(Saved entries)
#####
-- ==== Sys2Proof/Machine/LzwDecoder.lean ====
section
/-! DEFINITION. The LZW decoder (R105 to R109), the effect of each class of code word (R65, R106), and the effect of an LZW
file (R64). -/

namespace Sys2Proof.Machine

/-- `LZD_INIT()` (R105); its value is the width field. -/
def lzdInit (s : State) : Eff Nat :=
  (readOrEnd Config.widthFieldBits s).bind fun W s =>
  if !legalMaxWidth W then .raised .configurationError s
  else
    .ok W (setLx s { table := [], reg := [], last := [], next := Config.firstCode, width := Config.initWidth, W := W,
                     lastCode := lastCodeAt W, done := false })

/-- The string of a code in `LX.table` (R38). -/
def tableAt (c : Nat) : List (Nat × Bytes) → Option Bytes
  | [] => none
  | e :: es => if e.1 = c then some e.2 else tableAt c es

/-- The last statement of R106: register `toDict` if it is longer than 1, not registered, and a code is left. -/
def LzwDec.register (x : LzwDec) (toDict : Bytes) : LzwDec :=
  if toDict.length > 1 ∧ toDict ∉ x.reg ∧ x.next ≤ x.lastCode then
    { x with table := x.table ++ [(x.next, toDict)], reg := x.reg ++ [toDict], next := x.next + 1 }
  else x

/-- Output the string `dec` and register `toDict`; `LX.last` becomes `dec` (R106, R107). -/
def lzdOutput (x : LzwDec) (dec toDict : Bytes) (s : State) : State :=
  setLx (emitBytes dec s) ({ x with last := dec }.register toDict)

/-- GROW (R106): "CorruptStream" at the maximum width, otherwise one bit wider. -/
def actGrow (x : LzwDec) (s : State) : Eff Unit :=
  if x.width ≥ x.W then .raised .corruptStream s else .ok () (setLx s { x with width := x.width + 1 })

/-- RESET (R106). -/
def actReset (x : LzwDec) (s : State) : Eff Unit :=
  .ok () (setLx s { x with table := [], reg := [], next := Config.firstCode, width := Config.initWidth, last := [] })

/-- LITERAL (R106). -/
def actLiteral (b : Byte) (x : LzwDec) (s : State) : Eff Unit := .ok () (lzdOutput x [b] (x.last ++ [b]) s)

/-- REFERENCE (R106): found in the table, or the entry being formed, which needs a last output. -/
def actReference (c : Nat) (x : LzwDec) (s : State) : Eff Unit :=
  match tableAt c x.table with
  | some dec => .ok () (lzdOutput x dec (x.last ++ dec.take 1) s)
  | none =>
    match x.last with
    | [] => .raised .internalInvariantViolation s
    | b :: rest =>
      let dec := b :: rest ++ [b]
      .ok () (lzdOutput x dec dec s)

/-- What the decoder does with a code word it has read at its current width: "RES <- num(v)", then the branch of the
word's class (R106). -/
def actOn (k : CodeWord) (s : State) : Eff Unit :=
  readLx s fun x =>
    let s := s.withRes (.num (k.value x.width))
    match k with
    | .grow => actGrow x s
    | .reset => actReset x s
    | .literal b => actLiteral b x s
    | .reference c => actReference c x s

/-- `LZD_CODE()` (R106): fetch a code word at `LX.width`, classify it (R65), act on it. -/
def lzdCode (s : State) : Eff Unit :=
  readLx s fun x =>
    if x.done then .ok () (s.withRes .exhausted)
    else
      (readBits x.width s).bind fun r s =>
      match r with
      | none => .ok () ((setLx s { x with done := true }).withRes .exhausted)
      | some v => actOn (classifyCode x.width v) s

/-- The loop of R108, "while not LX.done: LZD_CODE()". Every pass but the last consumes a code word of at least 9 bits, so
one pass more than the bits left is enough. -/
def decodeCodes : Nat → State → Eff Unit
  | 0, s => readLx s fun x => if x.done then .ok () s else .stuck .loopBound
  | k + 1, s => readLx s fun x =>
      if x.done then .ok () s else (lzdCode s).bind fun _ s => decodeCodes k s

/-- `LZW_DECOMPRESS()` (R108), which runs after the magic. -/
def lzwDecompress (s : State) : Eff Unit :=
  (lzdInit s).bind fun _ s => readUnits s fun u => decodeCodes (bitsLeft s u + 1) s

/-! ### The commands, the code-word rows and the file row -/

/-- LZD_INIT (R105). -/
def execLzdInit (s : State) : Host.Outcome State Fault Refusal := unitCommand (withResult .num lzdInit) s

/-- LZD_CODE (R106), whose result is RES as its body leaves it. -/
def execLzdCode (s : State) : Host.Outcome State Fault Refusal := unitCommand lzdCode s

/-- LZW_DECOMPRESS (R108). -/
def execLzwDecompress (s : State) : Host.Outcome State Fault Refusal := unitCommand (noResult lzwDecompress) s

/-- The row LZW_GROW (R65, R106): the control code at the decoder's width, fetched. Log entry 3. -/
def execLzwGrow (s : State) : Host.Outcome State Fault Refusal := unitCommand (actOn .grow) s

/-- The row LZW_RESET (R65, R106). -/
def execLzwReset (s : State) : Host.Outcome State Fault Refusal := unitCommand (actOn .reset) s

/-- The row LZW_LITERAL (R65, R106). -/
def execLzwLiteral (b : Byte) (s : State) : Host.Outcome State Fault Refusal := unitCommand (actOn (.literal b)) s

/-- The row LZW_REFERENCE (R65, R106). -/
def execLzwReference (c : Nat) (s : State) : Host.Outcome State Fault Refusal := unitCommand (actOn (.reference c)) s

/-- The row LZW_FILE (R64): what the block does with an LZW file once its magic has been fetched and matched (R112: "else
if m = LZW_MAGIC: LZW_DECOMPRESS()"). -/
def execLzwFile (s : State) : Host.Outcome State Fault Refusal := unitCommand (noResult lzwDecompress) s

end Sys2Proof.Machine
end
#####
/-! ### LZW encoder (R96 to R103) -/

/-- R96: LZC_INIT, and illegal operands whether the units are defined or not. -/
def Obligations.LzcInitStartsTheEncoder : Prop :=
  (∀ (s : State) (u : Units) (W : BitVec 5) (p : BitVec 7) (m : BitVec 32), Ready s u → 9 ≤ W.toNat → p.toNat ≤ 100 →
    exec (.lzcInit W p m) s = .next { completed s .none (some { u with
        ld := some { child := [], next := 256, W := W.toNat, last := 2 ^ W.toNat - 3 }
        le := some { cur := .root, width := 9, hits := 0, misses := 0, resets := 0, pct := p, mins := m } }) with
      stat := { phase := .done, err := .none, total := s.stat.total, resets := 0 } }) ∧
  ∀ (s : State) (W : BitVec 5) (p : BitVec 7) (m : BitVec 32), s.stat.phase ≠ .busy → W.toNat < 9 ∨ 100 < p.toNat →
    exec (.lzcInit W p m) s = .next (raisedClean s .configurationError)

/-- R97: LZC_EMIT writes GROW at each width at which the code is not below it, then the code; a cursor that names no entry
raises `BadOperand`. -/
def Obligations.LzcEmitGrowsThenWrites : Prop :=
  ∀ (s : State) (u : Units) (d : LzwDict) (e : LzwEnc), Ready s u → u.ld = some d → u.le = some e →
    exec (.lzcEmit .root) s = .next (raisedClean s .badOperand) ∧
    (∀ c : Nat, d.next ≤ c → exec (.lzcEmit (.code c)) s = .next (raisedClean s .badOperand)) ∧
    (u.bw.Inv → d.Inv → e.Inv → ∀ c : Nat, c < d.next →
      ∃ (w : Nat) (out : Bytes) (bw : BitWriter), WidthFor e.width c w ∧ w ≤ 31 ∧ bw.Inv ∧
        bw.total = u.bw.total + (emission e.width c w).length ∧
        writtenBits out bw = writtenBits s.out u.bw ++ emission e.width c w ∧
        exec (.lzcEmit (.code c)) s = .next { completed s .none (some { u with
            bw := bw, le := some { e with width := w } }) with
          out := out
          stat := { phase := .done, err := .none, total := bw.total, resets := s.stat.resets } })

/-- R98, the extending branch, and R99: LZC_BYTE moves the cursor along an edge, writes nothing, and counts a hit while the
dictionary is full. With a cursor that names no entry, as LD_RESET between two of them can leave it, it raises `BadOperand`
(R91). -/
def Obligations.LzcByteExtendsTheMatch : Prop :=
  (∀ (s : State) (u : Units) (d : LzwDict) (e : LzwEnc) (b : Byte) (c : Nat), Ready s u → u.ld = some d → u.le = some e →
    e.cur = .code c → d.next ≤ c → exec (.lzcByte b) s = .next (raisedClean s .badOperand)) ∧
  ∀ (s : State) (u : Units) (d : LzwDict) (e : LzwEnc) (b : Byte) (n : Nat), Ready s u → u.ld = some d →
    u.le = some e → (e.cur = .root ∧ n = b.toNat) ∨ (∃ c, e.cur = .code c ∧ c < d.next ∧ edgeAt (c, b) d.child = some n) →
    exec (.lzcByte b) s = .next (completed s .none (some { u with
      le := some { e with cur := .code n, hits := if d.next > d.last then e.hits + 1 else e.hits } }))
#####
- _EXERCISE BRIEF_
Return each line from the records that includes the word "actReset".

- _ANSWER SECTION_
def actReset (x : LzwDec) (s : State) : Eff Unit :=
    | .reset => actReset x s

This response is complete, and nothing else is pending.